9.0 Patient Counselling Information
Elevated Liver Enzymes and Drug-Induced Liver Injury Advise patients that they will need to undergo liver function testing periodically. Advise patients to immediately report any symptoms of a liver problem (e.g., skin or the whites of eyes turn yellow, urine turns dark or brown (tea colored), pain on the right side of stomach, bleed or bruise more easily than normal, lethargy, loss of appetite).
Gastrointestinal Disorders Inform patients that gastrointestinal disorders such as diarrhea, nausea, and vomiting were the most commonly reported gastrointestinal events occurring in patients who received nintedanib. Advise patients that their healthcare provider may recommend hydration, antidiarrheal medications (e.g., loperamide), or anti-emetic medications to treat these side effects. Temporary dosage reductions or discontinuations may be required. Instruct patients to contact their healthcare provider at the first signs of diarrhea or for any severe or persistent diarrhea, nausea, or vomiting.
Embryo-Fetal Toxicity Counsel patients on pregnancy prevention and planning.
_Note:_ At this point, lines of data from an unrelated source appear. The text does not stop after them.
/-- The signal balls (R539); `neg` = the N side of a pair. -/
inductive Ball where
  | pcieTx (n : BitVec 4) (neg : Bool) | pcieRx (n : BitVec 4) (neg : Bool) | perst | clkreq | wake | hostwk
  | slTx (n : BitVec 3) (neg : Bool) | slRx (n : BitVec 3) (neg : Bool) | tp (n : BitVec 2) (neg : Bool)
  | cfTx (n : BitVec 1) | cfRx (n : BitVec 1) | ksi (n : BitVec 3) | kso (n : BitVec 4) | tch (n : BitVec 4) | plg (n : BitVec 6)
  | estopA | estopB | keysw | led (n : BitVec 5) | bz | pen (p : BitVec 4) | pgd (p : BitVec 4) | pmbClk | pmbDat | pmbAlert
  | pfail | xtalIn | xtalOut | refclk | qspiClk | qspiCs | qspiIo (n : BitVec 2) | bootsel (n : BitVec 2)
  | tck | tms | tdi | tdo | trst | obs (n : BitVec 5) | testMode
  deriving DecidableEq, Repr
Advise females of reproductive potential of the potential risk to a fetus and to avoid becoming pregnant while receiving treatment with nintedanib. Advise females of reproductive potential to use highly effective contraception at initiation of, during treatment, and for at least 3 months after taking the last dose of nintedanib. Advise women taking oral hormonal contraceptives who experience vomiting and/or diarrhea or other conditions where the drug absorption may be reduced to contact their doctor to discuss alternative highly effective contraception. Advise female patients to notify their doctor if they become pregnant or suspect they are pregnant during therapy with nintedanib.
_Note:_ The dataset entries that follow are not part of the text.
-- ==== Sys2Proof/Machine/Bits.lean ====
section
/-! DEFINITION. Bit-field, sign-extension, parity and byte-order helpers (R2, R5, R21). -/

namespace Sys2Proof

/-- The field [hi:lo] of `x`, as a number (R2). -/
def field {w : Nat} (x : BitVec w) (hi lo : Nat) : Nat := (x.toNat / 2 ^ lo) % 2 ^ (hi + 1 - lo)

/-- Bit `n` of `x`. -/
def bit {w : Nat} (x : BitVec w) (n : Nat) : Bool := x.toNat.testBit n

/-- `x` with its field [hi:lo] replaced by the low bits of `v`. -/
def setField {w : Nat} (x : BitVec w) (hi lo : Nat) (v : Nat) : BitVec w :=
  let n := hi + 1 - lo
  BitVec.ofNat w (x.toNat - ((x.toNat / 2 ^ lo) % 2 ^ n) * 2 ^ lo + (v % 2 ^ n) * 2 ^ lo)

/-- `x` with bit `n` set to `b`. -/
def setBit {w : Nat} (x : BitVec w) (n : Nat) (b : Bool) : BitVec w := setField x n n (if b then 1 else 0)

/-- A Boolean as a number. -/
def b2n (b : Bool) : Nat := if b then 1 else 0

/-- Exclusive-or of all bits of a 128-bit word, by halving. -/
def parity128 (x : BitVec 128) : Bool :=
  let a := x ^^^ (x >>> 64)
  let a := a ^^^ (a >>> 32)
  let a := a ^^^ (a >>> 16)
  let a := a ^^^ (a >>> 8)
  let a := a ^^^ (a >>> 4)
  let a := a ^^^ (a >>> 2)
  let a := a ^^^ (a >>> 1)
  bit a 0

/-- The signed value of the low `n` bits of `v`. -/
def signedOf (n v : Nat) : Int := if v % 2 ^ n < 2 ^ (n - 1) then (v % 2 ^ n : Nat) else ((v % 2 ^ n : Nat) : Int) - (2 ^ n : Nat)

/-- The low `n` bits of an integer, two's complement. -/
def wrapInt (n : Nat) (i : Int) : Nat := (i % ((2 ^ n : Nat) : Int)).toNat

/-- A number clamped from above. -/
def satAt (m v : Nat) : Nat := if v > m then m else v

/-- The little-endian value of a list of bytes (R2). -/
def leValue : List Byte → Nat
  | [] => 0
  | b :: bs => b.toNat + 256 * leValue bs

/-- The `n` little-endian bytes of `v` (R2). -/
def leBytes : Nat → Nat → List Byte
  | 0, _ => []
  | n + 1, v => BitVec.ofNat 8 v :: leBytes n (v / 256)

/-- Ceiling division. -/
def cdiv (a b : Nat) : Nat := (a + b - 1) / b

/-- The number of bits set in the low `n` bits of `v`. -/
def popcount : Nat → Nat → Nat
  | 0, _ => 0
  | n + 1, v => v % 2 + popcount n (v / 2)

/-- The element at `i`, or `d` beyond the end. -/
def nthD {α : Type} (d : α) : List α → Nat → α
  | [], _ => d
  | a :: _, 0 => a
  | _ :: l, i + 1 => nthD d l i

/-- `l` with element `i` replaced; unchanged where there is none. -/
def setNth {α : Type} : List α → Nat → α → List α
  | [], _, _ => []
  | _ :: l, 0, v => v :: l
  | a :: l, i + 1, v => a :: setNth l i v

/-- The first number below `n`, counting up from `i`, for which `p` holds. -/
def findFrom (p : Nat → Bool) : (n i : Nat) → Option Nat
  | 0, _ => none
  | n + 1, i => if p i then some i else findFrom p n (i + 1)

/-- Repeat `f` on `s` for the indices `i`, `i + 1`, ... (`n` of them). -/
def foldUp {σ : Type} (f : Nat → σ → σ) : (n i : Nat) → σ → σ
  | 0, _, s => s
  | n + 1, i, s => foldUp f n (i + 1) (f i s)

end Sys2Proof
end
Arterial Thromboembolic Events Advise patients about the signs and symptoms of acute myocardial ischemia and other arterial thromboembolic events and the urgency to seek immediate medical care for these conditions.
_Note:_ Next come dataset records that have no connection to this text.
-- ==== Sys2Proof/Machine/State.lean ====
section
/-! DEFINITION. The whole state of the device as plain data, the ways a step can stop, and the state right after
power-on reset. The structures of the units stand in StateCore, StateIo, StateHost and StateSys. -/

namespace Sys2Proof.Machine

/-- The state of the block. -/
structure State where
  /-- HBM (R249): bytes by physical address, in canonical form; an unlisted byte reads as `memDefault` (log entry 1). -/
  mem : List Host.Cell := []
  /-- Poisoned granules of HBM, by address ÷ 128 (R292). -/
  poison : SMap Bool := []
  /-- The value beneath a dirty object-cache sector, by granule: owning core and eight cells (R278, R287). -/
  ocUnder : SMap (Option Under) := []
  /-- The value in HBM beneath a dirty L2 granule (R278, R286). -/
  l2Under : SMap (Option Under) := []
  l2 : SMap L2Regs := []
  /-- The granules that each set of each L2 holds, the most recently used first, at most 16 (R267, R286); a granule is dirty
  there where `l2Under` has its cluster. -/
  l2Lines : SMap (List Nat) := []
  /-- The write-back queue of each L2 half, oldest first (R286). -/
  l2Queue : SMap (List Nat) := []
  /-- The directories of the homes, by set, at most 16 entries in each (R288). -/
  dir : SMap (List DirEntry) := []
  /-- The context store: cell c of context n at 32n + c (R190). -/
  ctxStore : SMap Cell := []
  aux : SMap CtxAux := []
  /-- Vent RAM, 128 KiB, by cell (R104). -/
  ventRam : SMap Cell := []
  cores : SMap Core := []
  /-- The dispatcher's order counter (R198). -/
  order : Nat := 0
  channels : SMap Channel := []
  /-- The collector's queue, oldest first, and the records that wait at each port (R211 to R213). -/
  collQ : List Record := []
  ports : SMap (List Record) := []
  /-- Acceptance cycles so far, and the cycle in which each port's waiting record was first presented (R213). -/
  collCycle : Nat := 0
  heads : SMap (Option Nat) := []
  /-- The link record that port 12 presents and that waits for admission (R213, R352). -/
  linkWait : Option Record := .none
  heap : Heap := {}
  geysers : SMap Geyser := []
  ingest : SMap Ingest := []
  links : SMap Link := []
  time : TimeUnit := {}
  jr : Journal := {}
  funcs : SMap Func := []
  /-- The DMA transfer under way and the commands that wait for it, in the order they were written (R400); with a command, the address of
  its block's mesh transfer that failed (R481). -/
  dma : Option Dma := .none
  dmaQ : List (Cell × Option Nat) := []
  dict : Dict := {}
  panel : Panel := {}
  power : Power := {}
  dep : Depend := {}
  boot : Boot := {}
  dbg : Debug := {}
  /-- What the device has sent out, oldest first. -/
  out : List Output := []
  /-- The model's own counter of free values drawn (log entry 2). -/
  freeCount : Nat := 0
  /-- The commands that wait, first in, first out. -/
  pending : List Instr := []
  deriving DecidableEq, Repr

/-- Why a step stops with a fault. No meaning of this model raises one: the spec gives every command an effect, and an
access to an address that does not exist is the BUS_ERROR that R249 describes. -/
inductive Fault where
  /-- Raised by no meaning; it stands for a stop of the device that the spec would not describe. Safe. -/
  | stopped
  deriving DecidableEq, Repr

/-- Why a command has no meaning here. -/
inductive Refusal where
  /-- Raised by an arm of `exec` whose command has no meaning yet. Safe: the model stops where the device goes on. -/
  | notModelled (mnemonic : String)
  deriving DecidableEq, Repr

/-- The state right after power-on reset (R7, R85, R195, R219, R503): every field at its reset value, nothing running.
Bring-up is the command POWER_ON_RESET (log entry 3). -/
def State.reset : State := {}

/-- A step's outcome. -/
abbrev Out := Host.Outcome State Fault Refusal

end Sys2Proof.Machine
end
Risk of Bleeding Bleeding events have been reported. Advise patients to report unusual bleeding.
Gastrointestinal Perforation Serious gastrointestinal perforation events have been reported. Advise patients to report signs and symptoms of gastrointestinal perforation.
Nephrotic Range Proteinuria Nephrotic range proteinuria has been reported. Advise patients to report signs and symptoms of proteinuria (e.g., fluid retention, foamy urine).
Lactation Advise patients that breastfeeding is not recommended while taking nintedanib.
Smokers Encourage patients to stop smoking prior to treatment with Nintedanib and to avoid smoking when using nintedanib.
Administration Instruct patients to take nintedanib with food, to swallow nintedanib capsules whole with liquid, and not to chew the capsules due to the bitter taste. Advise patients or caregivers not to open or crush nintedanib capsules and to wash hands immediately and thoroughly if contact with the content of the capsule occurs. Advise patients to not make up for a missed dose.